Copy every line from the records that holds the word "What".

##### EXERCISE MATERIALS

/-- The code of an infinity. -/
def Fmt.infCode (f : Fmt) (neg : Bool) : Nat :=
  let (eb, mb, _) := f.par
  f.signBit neg + (2 ^ eb - 1) * 2 ^ mb

/-- The smallest and largest value of an integer format (R17). -/
def Fmt.range (f : Fmt) : Int × Int :=
  match f with
  | .uint8 => (0, 255)
  | _ => (-(2 ^ (f.width - 1)), 2 ^ (f.width - 1) - 1)

namespace Machine

/-- Exception flags as FPCTL holds them: IV DZ OF UF IX (R27). -/
abbrev Flags := BitVec 5

/-- The invalid flag. -/
def fIV : Flags := 0x10

/-- The divide-by-zero flag. -/
def fDZ : Flags := 0x08

/-- The overflow flag. -/
def fOF : Flags := 0x04

/-- The underflow flag. -/
def fUF : Flags := 0x02

/-- The inexact flag. -/
def fIX : Flags := 0x01

/-- The low n bits of an integer as two's complement (R17). -/
def signedOf (n : Nat) (x : Nat) : Int := (BitVec.ofNat n x).toInt

/-- An integer modulo 2 ^ n. -/
def wrapTo (n : Nat) (x : Int) : Nat := (BitVec.ofInt n x).toNat

/-- What an element of a floating-point format holds (R18, R19): a NaN, an infinity, or (-1)^neg m 2^e. -/
inductive FVal where
  | nan (signalling : Bool)
  | inf (neg : Bool)
  | fin (neg : Bool) (m : Nat) (e : Int)
deriving DecidableEq, Repr

/-- The value of a code (R18, R19, R21). -/
def fval (f : Fmt) (bits : Nat) : FVal :=
  let (eb, mb, bias) := f.par
  let x := bits % 2 ^ f.width
  let neg := x / 2 ^ (f.width - 1) == 1
  let ex := x / 2 ^ mb % 2 ^ eb
  let man := x % 2 ^ mb
  if f.hasInf ∧ ex = 2 ^ eb - 1 then
    if man = 0 then .inf neg else .nan (man / 2 ^ (mb - 1) == 0)
  else if f = .e4m3 ∧ ex = 15 ∧ man = 7 then .nan false
  else if ex = 0 then .fin neg man (1 - bias - mb)
  else .fin neg (2 ^ mb + man) (ex - bias - mb)

/-- Whether a rounding goes up in magnitude, from the parity of the lower code, the discarded part and half a unit. -/
def roundUp (m : Rm) (neg odd : Bool) (rem half : Nat) : Bool :=
  match m with
  | .rne => decide (rem > half) || (rem == half && odd)
  | .rtz => false
  | .rup => !neg
  | .rdn => neg
  | .rto => !odd

/-- m 2^e at quantum 2^q: the whole part, the discarded part, and half a unit of it. -/
def quantize (m : Nat) (e q : Int) : Nat × Nat × Nat :=
  if q ≤ e then (m * 2 ^ (e - q).toNat, 0, 1)
  else
    let s := (q - e).toNat
    (m / 2 ^ s, m % 2 ^ s, 2 ^ (s - 1))

/-- Rounding of the nonzero magnitude m 2^e at quantum 2^q whose codes start at `base`: the code and whether it is
inexact (R24). -/
def roundAt (m : Nat) (e q base : Int) (mode : Rm) (neg : Bool) : Int × Bool :=
  let (k, rem, half) := quantize m e q
  let lo := base + k
  if rem = 0 then (lo, false)
  else (if roundUp mode neg (lo % 2 != 0) rem half then lo + 1 else lo, true)

/-- What overflow delivers (R26). -/
def overflowCode (f : Fmt) (mode : Rm) (neg : Bool) : Nat :=
  if f.hasInf then
    match mode with
    | .rne => f.infCode neg
    | .rtz | .rto => f.signBit neg + f.maxCode
    | .rup => if neg then f.signBit true + f.maxCode else f.infCode false
    | .rdn => if neg then f.infCode true else f.maxCode
  else f.signBit neg + f.maxCode

/-- `round` of (-1)^neg m 2^e into a floating-point format, with the flags OF, UF and IX (R24 to R26, R28). A zero
keeps the sign given. -/
def roundF (f : Fmt) (mode : Rm) (neg : Bool) (m : Nat) (e : Int) : Nat × Flags :=
  if m = 0 then (f.signBit neg, 0)
  else
    let (_, mb, bias) := f.par
    let emin : Int := 1 - bias
    let top : Int := m.log2 + e
    let qmin : Int := emin - mb
    let q := max (top - mb) qmin
    let (code, ix) := roundAt m e q ((q - qmin) * 2 ^ mb) mode neg
    if code > f.maxCode then (overflowCode f mode neg, fOF ||| fIX)
    else
      let q' := top - mb
      let (c', _) := roundAt m e q' ((q' - qmin) * 2 ^ mb) mode neg
      let tiny := decide (top < emin) && decide (c' < 2 ^ mb)
      (f.signBit neg + code.toNat, (if ix then fIX else 0) ||| (if ix && tiny then fUF else 0))

/-- The sum of two signed dyadics. A zero sum of operands of unlike sign takes its sign by R25; two zeros of one sign keep it
(assumption 58). -/
def addDyadic (mode : Rm) (n1 : Bool) (m1 : Nat) (e1 : Int) (n2 : Bool) (m2 : Nat) (e2 : Int) : Bool × Nat × Int :=
  let e := min e1 e2
  let i1 : Int := m1 * 2 ^ (e1 - e).toNat
  let i2 : Int := m2 * 2 ^ (e2 - e).toNat
  let v := (if n1 then -i1 else i1) + (if n2 then -i2 else i2)
  if v = 0 then (if n1 = n2 then n1 else mode == .rdn, 0, e) else (decide (v < 0), v.natAbs, e)

/-- Whether a value is a NaN, and a signalling one. -/
def FVal.isNan : FVal → Bool
  | .nan _ => true
  | _ => false

/-- Whether a value is a signalling NaN. -/
def FVal.isSnan : FVal → Bool
  | .nan s => s
  | _ => false

/-- The NaN an operand makes of a result: invalid for a signalling one (R89). -/
def nanResult (f : Fmt) (snan : Bool) : Nat × Flags := (f.qnan, if snan then fIV else 0)

/-- A sum of two values (R89). -/
def addVal (f : Fmt) (mode : Rm) (x y : FVal) : Nat × Flags :=
  if x.isNan || y.isNan then nanResult f (x.isSnan || y.isSnan)
  else match x, y with
    | .inf a, .inf b => if a = b then (f.infCode a, 0) else (f.qnan, fIV)
    | .inf a, _ => (f.infCode a, 0)
    | _, .inf b => (f.infCode b, 0)
    | .fin n1 m1 e1, .fin n2 m2 e2 =>
      let (n, m, e) := addDyadic mode n1 m1 e1 n2 m2 e2
      roundF f mode n m e
    | _, _ => (f.qnan, 0)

##########

▶ [RESPONSE FOR THIS EXERCISE]:
/-- What an element of a floating-point format holds (R18, R19): a NaN, an infinity, or (-1)^neg m 2^e. -/
/-- What overflow delivers (R26). -/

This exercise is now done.